Isometric image showing a flooded home

Today’s communities must ensure disaster and climate resilience are integral to their emergency and long-term community planning efforts.

Addressing future risk potential requires a deep understanding of local risk landscapes and how best to adapt, accommodate, protect, and retreat as these landscapes transform in response to our changing climate.

Our mission is to help Canadian communities map out hazard and climate exposures, identify those people, assets, and infrastructure at risk, and explore actions communities can take to enhance hazard resilience.

Mapping is at the core of risk planning and resilience building

Hazard Exposure

Where is your community exposed to potential hazard risks and how does that risk vary spatially across the community?

Assets at Risk

Once hazard zones are identified, which structures, roadways, important cultural and archaeological sites, and critical infrastructure are potentially at risk?

Vulnerable Populations

Who in the community is most vulnerable to hazard risks and where in the community are the most likely to be located?

Recent and Ongoing Project Work

BC’s Disaster and Climate Risk and Resilience Assessment

BC Ministry of Emergency Management and Climate Resilience

Working with our partners, Sage on Earth, BGC Engineering, and GeoBC, we will be providing geospatial support and advice to combine scientific and analytical approaches to risk assessments with qualitative, equity-based engagement to establish the Province’s first comprehensive Disaster and Climate Resilience Assessment.

This project is just getting started and we’ll have more to share later in 2023!


Disaster Risk Reduction Pathways

Natural Resources Canada / Canadian Safety and Security Program

Headed by Natural Resources Canada and funded through the Canadian Safety and Security Program (CSSP), the DRR Pathways project was a partnership bringing together researchers and practitioners working in hazard and climate risk reduction from government agencies, communities, non-governmental organizations, and academia to establish shared pathways to disaster resilience for British Columbia.

As part of the University of British Columbia team, Dr. Reynolds worked on three projects that contributed to the project in collaboration with community and government partners. The first explored social vulnerability in the City of Vancouver as part of the city’s seismic retrofit program using earthquake modelling from the Geological Survey of Canada. The second explored risk dynamics in the Metro Vancouver region: how neighbourhood changes over time coupled with projected growth can help estimate future hazard impacts. And finally, our team explored neighbourhood resilience, recovery, and recoverability metrics for the City of Vancouver.

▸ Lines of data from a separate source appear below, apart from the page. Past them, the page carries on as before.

-- ==== Sys2Proof/Machine/Operands.lean ====
section
/-! DEFINITION. Every form an operand takes: bytes packed into bus words (spec/20_memory.md R67), the
64-bit pairs (R68), the counter message (R69, spec/42_hotp.md R130), and the operands a command
reads from registers (spec/30_encoding.md R90). -/

namespace Sys2Proof.Machine

/-- A word from four bytes, the lowest-numbered byte in bits 31:24 (R67). -/
def packWord (b0 b1 b2 b3 : Byte) : Word := b0 ++ b1 ++ b2 ++ b3

/-- Byte j of a word, byte 0 in bits 31:24 (R67). -/
def byteOfWord (w : Word) (j : Nat) : Byte := w.extractLsb' (8 * (3 - j)) 8

/-- Word k of a byte buffer: its bytes 4k to 4k+3 (R67); a byte past the end reads 0. -/
def wordAt {n : Nat} (v : Vector Byte n) (k : Nat) : Word :=
  packWord (v[4 * k]?.getD 0) (v[4 * k + 1]?.getD 0) (v[4 * k + 2]?.getD 0) (v[4 * k + 3]?.getD 0)

/-- The buffer after word k is written: bytes 4k to 4k+3 come from the word (R67). -/
def putWord {n : Nat} (v : Vector Byte n) (k : Nat) (w : Word) : Vector Byte n :=
  Vector.ofFn fun i => if i.val / 4 = k then byteOfWord w (i.val % 4) else v[i]

/-- The 64-bit counter CTR_HI ++ CTR_LO (spec/10_state.md R37). -/
def ctr (s : State) : DWord := s.ctrHi ++ s.ctrLo

/-- The 64-bit time NOW_HI ++ NOW_LO (spec/10_state.md R38). -/
def now (s : State) : DWord := s.nowHi ++ s.nowLo

/-- The high half of a 64-bit value: floor(c / 2^32) (spec/10_state.md R37). -/
def highHalf (c : DWord) : Word := c.extractLsb' 32 32

/-- The low half of a 64-bit value: c mod 2^32 (spec/10_state.md R37). -/
def lowHalf (c : DWord) : Word := c.extractLsb' 0 32

/-- The key the commands use: KEY[0 .. KEY_LEN) (spec/10_state.md R33). -/
def keyBytes (s : State) : List Byte := s.key.take s.keyLen

/-- BE64 (spec/00_scope.md R10): byte i is c[63-8i : 56-8i]. -/
def be64 (c : DWord) : Message := Vector.ofFn fun i => c.extractLsb' (56 - 8 * i.val) 8

/-- Serialize (spec/42_hotp.md R130): the message from the two halves of the counter. -/
def serialize (hi lo : Word) : Message :=
  #v[byteOfWord hi 0, byteOfWord hi 1, byteOfWord hi 2, byteOfWord hi 3,
    byteOfWord lo 0, byteOfWord lo 1, byteOfWord lo 2, byteOfWord lo 3]

/-- KEY[i], 0 at and above KEY_MAX (spec/10_state.md R33). -/
def keyByte (s : State) (i : Nat) : Byte := if i < s.params.keyMax then s.key.getD i 0 else 0

end Sys2Proof.Machine
end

Two of these projects were published as part of the Resilience Pathways report in 2022.

CHERP

The Canadian Hazards Emergency Response & Preparedness Initiative

CHERP is a research outreach and engagement project with the goal of making it quicker and easier for community residents to learn about, prepare for, and respond to local environmental and climate-related hazard threats. Working with our partner communities, we’re developing a mobile app that helps simplify household emergency planning, adapting to the unique needs of individual communities and households.